Tal vez muchas veces hemos puesto nuestra confianza en las cosas pasajeras o en nuestras propias fuerzas para darle sentido a nuestra vida, para superar aquellas esclavitudes al mal que nos oprimen. Pero, al final, hemos quedado tirados en el mismo lugar. Cuando nos presentamos ante el Señor de todo con un corazón humilde y le pedimos que nos perdone y que sea misericordioso con nosotros Él nos perdona y nos vuelve a recibir como a hijos suyos. Este momento realiza precisamente este encuentro entre Dios y nosotros; y es la manifestación del amor que Él nos ha tenido siempre, a pesar de nuestras traiciones a su amor. Dejémonos amar por Dios y dejemos que Él haga su morada definitiva en nosotros para poder, en adelante, caminar como hijos suyos.

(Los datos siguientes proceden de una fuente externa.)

-- ==== Sys2Proof/Syntax.lean ====
section
/-! DEFINITION. The commands of the block: one constructor of Instr for each row of the operation table, in its order,
with the operands a command brings from outside (who asks, which hall, stream, core or queue, the data of the environment). -/

namespace Sys2Proof

abbrev CoreId := Fin 4
abbrev StreamId := Fin 4
/-- A physical hall: 0 to 15, and 16 for HS (R21). -/
abbrev HallId := Fin 17
/-- A logical hall (R21). -/
abbrev LHall := Fin 16
abbrev DReg := BitVec 4
abbrev AReg := BitVec 3
abbrev PReg := BitVec 3

/-- The control register windows of R24. -/
inductive Block where
  | sys | pwr | clk | sec | evc | road | seq | hall (h : HallId) | stair | gal | byw | host | ddr | link | way | test | dbg | line
deriving DecidableEq, Repr

/-- Who makes an access or writes a command register. A core's mode and secure attribute are read from its SR (R270, R271);
the host, the links and the fabric carry SYS = 0 and SEC = 0 (R359, R374, R356); the debug memory port SYS = 1 and SEC = 0 (R431). -/
inductive Requester where
  | core (c : CoreId)
  | host
  | dma (e : Fin 8)
  | dbg
  | tap
  | fabric
  | link
  | seq
  | sec
deriving DecidableEq, Repr

/-- The predicate of a 32-bit form: executed when P[p] XOR neg is 1 (R74, R257). -/
structure Pred where
  p : PReg
  neg : Bool
deriving DecidableEq, Repr

/-- An array instruction as its core reaches it: the issuing core, the predicate and the three slots (R73). -/
structure AOp where
  core : CoreId
  pred : Pred
  sd : BitVec 5
  sa : BitVec 5
  sb : BitVec 5
deriving DecidableEq, Repr

/-- The 16-bit form Dd := Dd op Ds (R252) and the 32-bit form Dd := Ds op Dt (R253). -/
inductive AluForm where
  | short (d s : DReg)
  | long (p : Pred) (d s t : DReg)
deriving DecidableEq, Repr

/-- MOVI and ADDI: the 16-bit form with an 8-bit immediate, and the 32-bit form with a 16-bit one (R252, R253). -/
inductive ImmForm where
  | short (d : DReg) (imm : BitVec 8)
  | long (p : Pred) (d : DReg) (imm : BitVec 16)
deriving DecidableEq, Repr

/-- Loads and stores: the 16-bit word forms of R252 and the 32-bit forms of R253 and R254. -/
inductive MemForm where
  | short (d : DReg) (a : AReg) (mode : BitVec 2) (k : BitVec 3)
  | long (p : Pred) (size : BitVec 2) (d : DReg) (a : AReg) (mode : BitVec 3) (sx : Bool) (opd : BitVec 9)
deriving DecidableEq, Repr

/-- The second operand of a compare (R253). -/
inductive CmpOp where
  | reg (t : DReg)
  | imm (i : BitVec 11)
deriving DecidableEq, Repr

/-- BR and CALL: 12-bit and 20-bit halfword offsets (R252, R253). -/
inductive BrForm where
  | short (off : BitVec 12)
  | long (p : Pred) (off : BitVec 20)
deriving DecidableEq, Repr

/-- A hall's report of an upset to the recovery logic, in the layout of HALLn_UPSET (R43). -/
structure UpsetRep where
  src : BitVec 3
  multi : Bool
  pcol : BitVec 7
  row : BitVec 6
  addr : BitVec 13
deriving DecidableEq, Repr

/-- The outcome of the checks of R419 on a signed item. -/
inductive Verdict where
  | pass | header | noKey | signature | rollback
deriving DecidableEq, Repr

/-- One access waiting at a gallery bank (R185): its requester, the index of the word in the bank, and the byte mask and data
of a write (none for a read). -/
structure GalReq where
  who : Fin 7
  word : Nat
  wr : Option (BitVec 8 × BitVec 64)
  /-- The secure attribute of a road port's request (R25). -/
  sec : Bool := false
deriving DecidableEq, Repr

/-- The word lies in the bank's landing rows (R183), whose port A arbitrates for itself. -/
def GalReq.landing (r : GalReq) : Bool := 90112 ≤ r.word && r.word < 92160

/-- A failing word that the march engine found (R196). -/
structure MarchFail where
  bank : Fin 32
  row : BitVec 12
  word : BitVec 5
  bit : BitVec 7
deriving DecidableEq, Repr

/-- A request packet of the road, with the header of R316: source node, TID, SYS, SEC, LEN, ADDR, and the data of a write. -/
structure Packet where
  src : BitVec 6
  tid : BitVec 12
  sys : Bool
  sec : Bool
  len : BitVec 6
  addr : BitVec 40
  data : List Byte
deriving DecidableEq, Repr

/-- Where an EPOCH marker arrives (R329): at an input port of a router, or at the ejection port of a node. -/
inductive EpochAt where
  | router (r : Fin 10) (port : Fin 16) (vc : Fin 4)
  | eject (node : BitVec 6) (vc : Fin 4)
deriving DecidableEq, Repr

/-- A submission entry (R364). -/
structure Sqe where
  opc : Byte
  fence : Bool
  cid : BitVec 16
  haddr : BitVec 64
  raddr : BitVec 40
  len : BitVec 32
  params : List Byte
deriving DecidableEq, Repr

/-- The quantities of a print plan that the job loader checks (R223, R227, R231); times in ps, halls the halls that the plan runs. -/
structure PlanData where
  period : Nat
  work : Nat
  spanTime : Nat
  lead : Nat
  foen : Bool
  halls : BitVec 16
  positions : Nat
  perHall : Nat
  heads : List (Nat × Nat)
  govEn : Bool
  guard16 : Nat
  target16 : Nat
deriving DecidableEq, Repr

/-- The strap balls (R400). -/
structure Straps where
  boot : BitVec 2
  oscdly : BitVec 3
  chipid : BitVec 3
  hostw : Bool
  safe : BitVec 2
  xsel : Bool
  part : BitVec 2
deriving DecidableEq, Repr

/-- The findings of a self-test (R445). -/
structure BistRes where
  nfail : BitVec 11
  first : BitVec 11
  halls : BitVec 17
  cols : List (HallId × List (BitVec 7))
  banks : BitVec 32
deriving DecidableEq, Repr

/-- A host configuration write that the part acts on (R361, R311, R362). -/
inductive CfgWrite where
  | busMaster (en : Bool)
  | msixEnable (en : Bool)
  | msixMask (en : Bool)
  | toD0
deriving DecidableEq, Repr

Sin embargo este compromiso, que ha de ser vivido hasta sus últimas consecuencias, no quedará exento de múltiples tentaciones que quisieran que diésemos marcha atrás en él. No sólo nos podrán asaltar las dudas, no sólo estará al acecho el desánimo; también las personas que nos conocen, nuestros familiares y amigos querrán que dejemos este camino que, con la gracia de Dios, hemos iniciado. No faltará quien, conociendo nuestro pasado, tal vez un poco, o un demasiado oscuro, se burle de nosotros, nos critique y trate de desanimar a los demás para que no vayan al Señor por medio nuestro. Sin embargo no actuamos a nombre propio; es Cristo quien, amándonos, nos eligió y nos envió para que, en su Nombre, llevemos a cabo su obra de salvación en el mundo. Por eso debemos afianzarnos, cimentarnos fuertemente en Cristo, de tal forma que aunque las grandes aguas choquen en contra nuestra, jamás puedan derrumbar nuestra fe en el Señor. Dios nos quiere testigos suyos ante gobernadores y reyes, ante ricos y pobres, ante familiares, amigos y desconocidos, ante justos y pecadores, puesto que hasta los mismos ángeles nos contemplan. Por eso jamás demos marcha atrás en la fidelidad a la Misión que el Señor nos ha confiado, sabiendo que nuestra recompensa no es la aprobación ni el aplauso humanos, sino sólo Dios que nos ama y nos encamina hacia su Gloria eterna.
Roguémosle al Señor, por intercesión de la Santísima Virgen María, nuestra Madre, que nos conceda la gracia de vivirle fieles en todo aquello que nos ha confiado. Sólo así podremos algún día alegrarnos eternamente en el Señor, ahí donde ya no habrán persecuciones, ni dolor, ni muerte, sino gozo y paz en Aquel que siempre nos ha amado. Amén (www.homiliacatolica.com).